--- GIVEN DATA Enclosed Below ---

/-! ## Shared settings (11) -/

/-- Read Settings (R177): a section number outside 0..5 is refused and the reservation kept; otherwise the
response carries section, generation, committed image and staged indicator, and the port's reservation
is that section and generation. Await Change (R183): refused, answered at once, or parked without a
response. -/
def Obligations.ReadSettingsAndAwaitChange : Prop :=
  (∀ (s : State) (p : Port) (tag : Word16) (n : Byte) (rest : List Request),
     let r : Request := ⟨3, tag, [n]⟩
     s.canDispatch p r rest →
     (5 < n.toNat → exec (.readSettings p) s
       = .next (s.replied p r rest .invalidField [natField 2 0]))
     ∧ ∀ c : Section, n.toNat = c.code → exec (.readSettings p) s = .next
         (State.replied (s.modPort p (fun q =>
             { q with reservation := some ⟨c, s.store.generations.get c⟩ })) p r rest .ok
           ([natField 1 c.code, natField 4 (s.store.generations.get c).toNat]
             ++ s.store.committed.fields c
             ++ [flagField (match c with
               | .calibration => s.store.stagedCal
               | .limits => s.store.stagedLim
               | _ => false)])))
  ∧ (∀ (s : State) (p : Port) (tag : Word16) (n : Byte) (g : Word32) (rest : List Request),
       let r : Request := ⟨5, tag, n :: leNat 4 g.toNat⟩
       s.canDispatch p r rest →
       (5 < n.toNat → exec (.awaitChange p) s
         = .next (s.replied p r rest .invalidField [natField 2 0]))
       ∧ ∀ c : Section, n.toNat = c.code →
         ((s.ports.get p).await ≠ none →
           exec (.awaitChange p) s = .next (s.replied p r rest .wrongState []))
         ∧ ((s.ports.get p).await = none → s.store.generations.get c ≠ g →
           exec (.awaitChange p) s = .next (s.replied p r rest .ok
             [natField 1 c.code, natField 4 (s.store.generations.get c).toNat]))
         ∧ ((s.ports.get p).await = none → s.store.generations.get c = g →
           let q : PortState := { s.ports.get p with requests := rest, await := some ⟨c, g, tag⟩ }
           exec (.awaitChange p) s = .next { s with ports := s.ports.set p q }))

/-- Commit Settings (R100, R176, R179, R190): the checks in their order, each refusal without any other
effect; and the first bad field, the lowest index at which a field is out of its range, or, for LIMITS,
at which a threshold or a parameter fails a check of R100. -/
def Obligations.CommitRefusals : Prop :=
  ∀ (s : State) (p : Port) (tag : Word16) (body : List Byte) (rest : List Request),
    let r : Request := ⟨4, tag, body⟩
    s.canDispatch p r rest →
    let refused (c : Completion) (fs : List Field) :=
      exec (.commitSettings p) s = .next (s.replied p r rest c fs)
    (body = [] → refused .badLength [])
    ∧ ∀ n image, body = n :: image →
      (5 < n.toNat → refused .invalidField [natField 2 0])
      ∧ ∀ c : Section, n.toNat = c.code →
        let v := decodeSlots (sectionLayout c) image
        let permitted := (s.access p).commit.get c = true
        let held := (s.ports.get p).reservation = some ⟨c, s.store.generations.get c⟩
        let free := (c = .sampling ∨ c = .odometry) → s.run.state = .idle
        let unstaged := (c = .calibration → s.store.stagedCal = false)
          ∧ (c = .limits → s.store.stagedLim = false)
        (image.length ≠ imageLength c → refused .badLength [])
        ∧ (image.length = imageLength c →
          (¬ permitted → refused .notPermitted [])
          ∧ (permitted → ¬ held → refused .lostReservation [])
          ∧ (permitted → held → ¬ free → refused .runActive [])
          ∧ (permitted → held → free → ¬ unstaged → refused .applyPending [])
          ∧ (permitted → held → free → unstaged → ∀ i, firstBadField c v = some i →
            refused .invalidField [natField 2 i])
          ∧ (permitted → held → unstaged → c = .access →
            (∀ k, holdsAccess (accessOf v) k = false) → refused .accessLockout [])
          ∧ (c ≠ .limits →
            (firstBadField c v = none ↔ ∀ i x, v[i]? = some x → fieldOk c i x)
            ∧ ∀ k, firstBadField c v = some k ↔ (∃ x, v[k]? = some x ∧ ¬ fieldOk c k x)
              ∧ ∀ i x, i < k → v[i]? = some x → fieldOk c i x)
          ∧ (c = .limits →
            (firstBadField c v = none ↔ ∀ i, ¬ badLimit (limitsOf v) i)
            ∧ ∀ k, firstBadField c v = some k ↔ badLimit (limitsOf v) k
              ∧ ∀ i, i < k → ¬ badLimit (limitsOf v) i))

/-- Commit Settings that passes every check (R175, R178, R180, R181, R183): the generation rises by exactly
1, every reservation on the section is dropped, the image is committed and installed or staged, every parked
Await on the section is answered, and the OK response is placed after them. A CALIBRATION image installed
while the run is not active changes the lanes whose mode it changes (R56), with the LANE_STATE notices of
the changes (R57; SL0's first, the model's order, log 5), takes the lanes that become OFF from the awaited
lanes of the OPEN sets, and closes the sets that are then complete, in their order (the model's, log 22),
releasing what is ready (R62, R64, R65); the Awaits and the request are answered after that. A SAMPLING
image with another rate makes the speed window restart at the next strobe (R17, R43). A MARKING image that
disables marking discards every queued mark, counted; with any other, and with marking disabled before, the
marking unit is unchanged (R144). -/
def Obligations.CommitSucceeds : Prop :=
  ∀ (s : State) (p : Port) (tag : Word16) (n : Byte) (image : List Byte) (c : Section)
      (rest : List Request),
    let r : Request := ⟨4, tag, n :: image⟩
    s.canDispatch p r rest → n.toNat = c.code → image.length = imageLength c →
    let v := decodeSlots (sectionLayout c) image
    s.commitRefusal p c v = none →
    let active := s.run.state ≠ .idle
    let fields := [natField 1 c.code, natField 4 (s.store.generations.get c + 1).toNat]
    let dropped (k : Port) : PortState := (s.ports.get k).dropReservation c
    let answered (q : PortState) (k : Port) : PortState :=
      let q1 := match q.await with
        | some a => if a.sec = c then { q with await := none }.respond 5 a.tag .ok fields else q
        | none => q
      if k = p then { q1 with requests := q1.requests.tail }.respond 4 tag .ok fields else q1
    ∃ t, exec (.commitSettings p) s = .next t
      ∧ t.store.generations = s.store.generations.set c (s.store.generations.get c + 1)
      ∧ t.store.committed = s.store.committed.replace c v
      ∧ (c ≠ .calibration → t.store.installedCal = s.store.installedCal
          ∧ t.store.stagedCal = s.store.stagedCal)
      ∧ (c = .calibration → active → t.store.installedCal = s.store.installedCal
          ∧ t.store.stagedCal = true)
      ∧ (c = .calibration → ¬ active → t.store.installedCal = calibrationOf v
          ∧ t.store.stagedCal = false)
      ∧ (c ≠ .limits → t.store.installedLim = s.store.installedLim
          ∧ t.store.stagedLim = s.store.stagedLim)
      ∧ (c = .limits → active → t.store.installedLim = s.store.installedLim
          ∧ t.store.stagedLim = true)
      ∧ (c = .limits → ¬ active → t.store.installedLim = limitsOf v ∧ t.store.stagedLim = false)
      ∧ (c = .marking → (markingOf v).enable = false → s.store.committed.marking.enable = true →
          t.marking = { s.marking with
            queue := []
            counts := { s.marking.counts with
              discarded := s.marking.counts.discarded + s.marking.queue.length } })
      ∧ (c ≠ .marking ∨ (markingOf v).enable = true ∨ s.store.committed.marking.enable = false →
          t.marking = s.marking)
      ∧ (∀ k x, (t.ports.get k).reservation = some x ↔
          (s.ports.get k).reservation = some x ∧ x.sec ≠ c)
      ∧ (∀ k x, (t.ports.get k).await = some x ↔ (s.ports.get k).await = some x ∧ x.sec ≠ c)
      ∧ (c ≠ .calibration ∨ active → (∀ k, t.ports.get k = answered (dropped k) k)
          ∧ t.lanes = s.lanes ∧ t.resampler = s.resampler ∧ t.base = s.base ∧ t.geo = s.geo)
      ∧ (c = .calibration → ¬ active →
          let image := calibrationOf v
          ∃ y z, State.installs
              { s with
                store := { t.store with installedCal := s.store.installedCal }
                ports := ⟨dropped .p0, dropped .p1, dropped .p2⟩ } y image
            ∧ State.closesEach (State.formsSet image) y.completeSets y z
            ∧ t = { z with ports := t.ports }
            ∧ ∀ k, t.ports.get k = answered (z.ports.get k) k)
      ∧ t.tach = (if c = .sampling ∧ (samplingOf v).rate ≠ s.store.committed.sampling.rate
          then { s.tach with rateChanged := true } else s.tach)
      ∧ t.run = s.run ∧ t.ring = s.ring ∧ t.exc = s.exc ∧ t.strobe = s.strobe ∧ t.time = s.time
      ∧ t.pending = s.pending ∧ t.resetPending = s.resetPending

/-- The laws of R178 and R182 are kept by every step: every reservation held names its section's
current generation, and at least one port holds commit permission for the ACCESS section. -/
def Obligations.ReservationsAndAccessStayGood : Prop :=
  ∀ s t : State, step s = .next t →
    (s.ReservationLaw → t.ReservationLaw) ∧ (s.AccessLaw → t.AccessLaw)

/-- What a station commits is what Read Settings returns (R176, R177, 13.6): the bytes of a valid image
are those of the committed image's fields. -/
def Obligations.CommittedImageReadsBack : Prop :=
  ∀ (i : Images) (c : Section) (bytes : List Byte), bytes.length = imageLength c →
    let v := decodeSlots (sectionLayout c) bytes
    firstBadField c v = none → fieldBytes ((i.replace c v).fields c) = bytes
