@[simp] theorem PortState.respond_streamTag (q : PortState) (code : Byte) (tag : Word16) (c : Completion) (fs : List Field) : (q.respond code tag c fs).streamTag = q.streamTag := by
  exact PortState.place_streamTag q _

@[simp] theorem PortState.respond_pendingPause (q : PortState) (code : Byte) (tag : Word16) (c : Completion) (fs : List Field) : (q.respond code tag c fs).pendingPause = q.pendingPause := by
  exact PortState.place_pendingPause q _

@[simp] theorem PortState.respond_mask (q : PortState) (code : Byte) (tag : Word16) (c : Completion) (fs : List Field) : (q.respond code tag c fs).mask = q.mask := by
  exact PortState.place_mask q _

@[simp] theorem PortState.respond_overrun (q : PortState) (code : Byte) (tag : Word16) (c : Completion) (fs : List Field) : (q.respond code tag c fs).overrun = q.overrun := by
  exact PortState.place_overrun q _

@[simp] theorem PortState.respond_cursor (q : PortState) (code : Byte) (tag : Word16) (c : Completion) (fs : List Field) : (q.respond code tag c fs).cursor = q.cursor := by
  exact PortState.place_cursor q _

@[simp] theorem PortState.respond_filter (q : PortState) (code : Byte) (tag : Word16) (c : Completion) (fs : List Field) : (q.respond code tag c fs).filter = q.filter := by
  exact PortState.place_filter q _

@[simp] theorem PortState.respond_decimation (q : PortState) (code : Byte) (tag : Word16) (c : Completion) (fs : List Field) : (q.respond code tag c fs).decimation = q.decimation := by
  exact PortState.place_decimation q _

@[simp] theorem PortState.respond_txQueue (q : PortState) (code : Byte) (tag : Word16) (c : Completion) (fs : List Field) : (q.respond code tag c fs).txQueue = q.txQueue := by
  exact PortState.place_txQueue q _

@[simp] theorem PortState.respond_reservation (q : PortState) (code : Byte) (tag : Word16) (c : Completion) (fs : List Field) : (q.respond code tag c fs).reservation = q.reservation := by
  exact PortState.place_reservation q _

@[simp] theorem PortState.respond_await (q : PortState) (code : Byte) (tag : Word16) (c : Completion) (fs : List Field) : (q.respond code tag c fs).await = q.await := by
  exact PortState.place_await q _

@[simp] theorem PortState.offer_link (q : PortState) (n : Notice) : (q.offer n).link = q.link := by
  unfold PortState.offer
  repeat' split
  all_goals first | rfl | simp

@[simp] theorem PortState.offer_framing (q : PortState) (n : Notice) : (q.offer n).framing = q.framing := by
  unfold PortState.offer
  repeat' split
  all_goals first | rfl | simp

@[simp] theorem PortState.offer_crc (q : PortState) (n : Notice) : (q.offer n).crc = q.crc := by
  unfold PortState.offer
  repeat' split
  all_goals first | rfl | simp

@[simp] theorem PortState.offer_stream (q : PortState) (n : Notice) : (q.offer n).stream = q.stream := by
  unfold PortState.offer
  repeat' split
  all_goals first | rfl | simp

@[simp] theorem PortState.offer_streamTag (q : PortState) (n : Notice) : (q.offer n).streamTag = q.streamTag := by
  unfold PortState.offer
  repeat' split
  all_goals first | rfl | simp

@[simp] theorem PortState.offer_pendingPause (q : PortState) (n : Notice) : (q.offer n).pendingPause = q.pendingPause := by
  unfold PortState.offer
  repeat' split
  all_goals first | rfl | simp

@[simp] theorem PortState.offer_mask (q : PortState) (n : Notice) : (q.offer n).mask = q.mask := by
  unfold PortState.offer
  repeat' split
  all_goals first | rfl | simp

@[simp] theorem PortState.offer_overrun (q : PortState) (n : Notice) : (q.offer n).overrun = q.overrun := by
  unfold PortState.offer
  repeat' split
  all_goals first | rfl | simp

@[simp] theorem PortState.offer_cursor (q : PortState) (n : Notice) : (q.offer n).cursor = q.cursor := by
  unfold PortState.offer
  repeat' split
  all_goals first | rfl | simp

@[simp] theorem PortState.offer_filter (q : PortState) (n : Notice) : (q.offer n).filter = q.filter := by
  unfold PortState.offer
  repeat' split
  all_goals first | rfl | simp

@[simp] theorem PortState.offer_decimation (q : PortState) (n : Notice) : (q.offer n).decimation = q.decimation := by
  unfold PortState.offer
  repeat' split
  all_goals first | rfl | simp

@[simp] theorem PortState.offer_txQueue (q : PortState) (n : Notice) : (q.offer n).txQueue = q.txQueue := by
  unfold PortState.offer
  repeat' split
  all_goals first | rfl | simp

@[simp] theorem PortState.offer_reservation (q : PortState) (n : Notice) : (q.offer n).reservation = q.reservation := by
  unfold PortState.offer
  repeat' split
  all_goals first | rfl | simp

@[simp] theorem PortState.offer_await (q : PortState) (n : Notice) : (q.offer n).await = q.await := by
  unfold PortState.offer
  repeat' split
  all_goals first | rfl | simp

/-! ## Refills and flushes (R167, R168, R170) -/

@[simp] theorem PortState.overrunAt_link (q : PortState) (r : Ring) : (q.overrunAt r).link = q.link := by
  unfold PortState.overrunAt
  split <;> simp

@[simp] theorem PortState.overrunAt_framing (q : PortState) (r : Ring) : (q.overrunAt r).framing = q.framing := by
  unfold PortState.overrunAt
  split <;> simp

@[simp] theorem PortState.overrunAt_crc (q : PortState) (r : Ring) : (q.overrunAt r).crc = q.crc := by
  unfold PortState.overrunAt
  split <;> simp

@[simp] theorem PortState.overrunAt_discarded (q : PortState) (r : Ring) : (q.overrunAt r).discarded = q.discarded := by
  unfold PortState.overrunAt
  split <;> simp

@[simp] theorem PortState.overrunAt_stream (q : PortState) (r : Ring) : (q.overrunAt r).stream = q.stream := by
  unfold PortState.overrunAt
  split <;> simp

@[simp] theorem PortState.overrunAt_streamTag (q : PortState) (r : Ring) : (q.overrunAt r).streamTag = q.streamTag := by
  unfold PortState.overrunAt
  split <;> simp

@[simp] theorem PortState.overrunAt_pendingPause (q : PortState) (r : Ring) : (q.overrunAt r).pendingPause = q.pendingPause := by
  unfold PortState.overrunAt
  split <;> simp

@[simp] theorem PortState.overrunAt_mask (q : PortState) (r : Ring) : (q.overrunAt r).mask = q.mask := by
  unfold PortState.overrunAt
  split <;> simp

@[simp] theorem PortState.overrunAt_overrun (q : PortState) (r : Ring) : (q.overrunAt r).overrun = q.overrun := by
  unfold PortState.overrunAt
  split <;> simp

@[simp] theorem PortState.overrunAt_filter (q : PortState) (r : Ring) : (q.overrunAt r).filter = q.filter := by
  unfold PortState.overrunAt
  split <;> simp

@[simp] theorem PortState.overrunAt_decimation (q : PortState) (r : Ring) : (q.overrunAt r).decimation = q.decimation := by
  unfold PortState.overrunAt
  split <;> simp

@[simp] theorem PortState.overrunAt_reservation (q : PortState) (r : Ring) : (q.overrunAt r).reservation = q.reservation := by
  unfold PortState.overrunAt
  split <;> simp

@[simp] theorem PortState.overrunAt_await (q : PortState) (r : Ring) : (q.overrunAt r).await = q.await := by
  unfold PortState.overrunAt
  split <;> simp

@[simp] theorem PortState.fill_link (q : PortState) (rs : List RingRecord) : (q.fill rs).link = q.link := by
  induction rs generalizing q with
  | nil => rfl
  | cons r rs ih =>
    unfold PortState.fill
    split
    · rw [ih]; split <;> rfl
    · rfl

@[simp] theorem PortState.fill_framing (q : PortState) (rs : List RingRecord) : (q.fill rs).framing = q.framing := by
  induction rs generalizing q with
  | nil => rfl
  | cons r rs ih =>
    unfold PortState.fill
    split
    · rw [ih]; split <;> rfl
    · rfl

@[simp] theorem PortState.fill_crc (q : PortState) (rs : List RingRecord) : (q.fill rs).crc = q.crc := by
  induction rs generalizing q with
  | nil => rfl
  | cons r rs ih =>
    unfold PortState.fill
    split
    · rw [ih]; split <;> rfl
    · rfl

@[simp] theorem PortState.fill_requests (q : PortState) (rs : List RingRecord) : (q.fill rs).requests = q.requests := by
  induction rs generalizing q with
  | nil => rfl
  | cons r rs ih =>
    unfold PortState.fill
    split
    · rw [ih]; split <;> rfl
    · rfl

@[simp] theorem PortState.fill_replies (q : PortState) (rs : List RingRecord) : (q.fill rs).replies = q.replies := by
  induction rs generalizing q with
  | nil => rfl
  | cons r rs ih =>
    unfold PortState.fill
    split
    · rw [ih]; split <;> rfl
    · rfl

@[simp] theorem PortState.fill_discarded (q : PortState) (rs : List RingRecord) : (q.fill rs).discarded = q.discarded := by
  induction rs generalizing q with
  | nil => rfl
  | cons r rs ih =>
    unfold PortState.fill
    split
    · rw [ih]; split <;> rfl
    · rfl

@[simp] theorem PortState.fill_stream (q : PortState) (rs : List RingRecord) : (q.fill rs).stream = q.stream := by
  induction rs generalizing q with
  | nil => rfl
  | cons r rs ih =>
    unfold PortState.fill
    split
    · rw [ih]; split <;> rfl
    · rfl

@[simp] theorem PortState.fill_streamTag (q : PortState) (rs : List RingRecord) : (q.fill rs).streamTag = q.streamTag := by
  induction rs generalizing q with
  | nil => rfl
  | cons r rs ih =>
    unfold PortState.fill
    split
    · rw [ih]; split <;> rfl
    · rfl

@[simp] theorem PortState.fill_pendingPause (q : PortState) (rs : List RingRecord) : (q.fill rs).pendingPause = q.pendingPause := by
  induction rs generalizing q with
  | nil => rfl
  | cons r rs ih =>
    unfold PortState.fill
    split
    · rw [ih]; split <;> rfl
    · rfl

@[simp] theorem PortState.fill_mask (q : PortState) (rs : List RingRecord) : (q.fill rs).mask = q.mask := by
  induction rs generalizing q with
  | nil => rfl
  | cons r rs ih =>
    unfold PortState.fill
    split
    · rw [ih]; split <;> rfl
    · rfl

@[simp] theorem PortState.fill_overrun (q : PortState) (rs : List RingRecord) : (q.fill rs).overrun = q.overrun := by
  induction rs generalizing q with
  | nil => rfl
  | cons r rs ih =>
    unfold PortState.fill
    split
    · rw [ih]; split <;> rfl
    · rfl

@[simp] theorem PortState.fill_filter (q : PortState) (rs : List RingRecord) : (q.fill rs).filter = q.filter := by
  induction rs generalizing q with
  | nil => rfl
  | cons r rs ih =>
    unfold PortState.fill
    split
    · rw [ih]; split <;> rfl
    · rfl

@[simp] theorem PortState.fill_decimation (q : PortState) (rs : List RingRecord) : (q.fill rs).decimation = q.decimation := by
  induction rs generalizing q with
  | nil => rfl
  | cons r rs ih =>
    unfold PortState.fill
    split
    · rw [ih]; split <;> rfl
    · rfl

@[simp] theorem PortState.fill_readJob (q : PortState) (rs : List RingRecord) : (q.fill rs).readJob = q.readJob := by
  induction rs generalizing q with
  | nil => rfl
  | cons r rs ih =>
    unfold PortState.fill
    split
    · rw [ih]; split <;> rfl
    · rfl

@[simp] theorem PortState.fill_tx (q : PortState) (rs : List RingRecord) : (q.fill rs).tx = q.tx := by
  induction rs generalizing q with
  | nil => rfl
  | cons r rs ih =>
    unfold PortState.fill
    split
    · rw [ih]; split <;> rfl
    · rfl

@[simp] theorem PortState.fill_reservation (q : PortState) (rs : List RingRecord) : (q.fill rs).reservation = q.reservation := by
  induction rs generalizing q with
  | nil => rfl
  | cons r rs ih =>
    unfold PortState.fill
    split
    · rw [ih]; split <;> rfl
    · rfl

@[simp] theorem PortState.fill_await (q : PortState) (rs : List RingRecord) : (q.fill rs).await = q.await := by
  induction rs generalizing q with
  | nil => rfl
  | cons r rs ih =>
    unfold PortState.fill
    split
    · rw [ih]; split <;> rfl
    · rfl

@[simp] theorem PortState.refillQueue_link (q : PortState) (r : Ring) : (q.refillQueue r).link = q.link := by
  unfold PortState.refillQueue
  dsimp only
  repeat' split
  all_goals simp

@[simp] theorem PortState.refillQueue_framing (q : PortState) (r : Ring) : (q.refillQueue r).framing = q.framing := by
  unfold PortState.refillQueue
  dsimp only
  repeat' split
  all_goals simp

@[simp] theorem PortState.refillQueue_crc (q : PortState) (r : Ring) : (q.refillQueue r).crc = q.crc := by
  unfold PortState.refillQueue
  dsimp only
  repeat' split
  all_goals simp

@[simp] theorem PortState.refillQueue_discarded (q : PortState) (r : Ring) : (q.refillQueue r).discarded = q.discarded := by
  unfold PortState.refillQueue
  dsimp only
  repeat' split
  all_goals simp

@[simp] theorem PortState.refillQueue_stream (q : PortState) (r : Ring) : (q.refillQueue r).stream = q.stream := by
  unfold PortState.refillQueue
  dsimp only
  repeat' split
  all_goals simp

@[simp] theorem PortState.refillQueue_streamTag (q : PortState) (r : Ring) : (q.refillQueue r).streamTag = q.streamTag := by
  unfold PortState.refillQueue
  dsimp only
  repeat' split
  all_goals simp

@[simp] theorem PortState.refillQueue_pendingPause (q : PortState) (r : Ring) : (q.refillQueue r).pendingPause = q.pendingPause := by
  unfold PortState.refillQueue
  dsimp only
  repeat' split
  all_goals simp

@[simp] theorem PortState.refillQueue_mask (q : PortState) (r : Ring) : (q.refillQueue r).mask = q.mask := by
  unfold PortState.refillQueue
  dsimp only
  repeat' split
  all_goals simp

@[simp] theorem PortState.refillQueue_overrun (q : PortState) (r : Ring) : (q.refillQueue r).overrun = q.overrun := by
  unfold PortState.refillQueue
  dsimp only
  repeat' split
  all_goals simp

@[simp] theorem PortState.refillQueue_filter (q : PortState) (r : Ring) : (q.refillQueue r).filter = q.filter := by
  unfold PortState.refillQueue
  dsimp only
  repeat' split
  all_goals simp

--- End of Enclosed GIVEN DATA ---

▶ [EXERCISE AIM]
Filter the data, keeping only the lines that contain "changes".

▶ [RESPONSE TO THE EXERCISE]
while the run is not active changes the lanes whose mode it changes (R56), with the LANE_STATE notices of
the changes (R57; SL0's first, the model's order, log 5), takes the lanes that become OFF from the awaited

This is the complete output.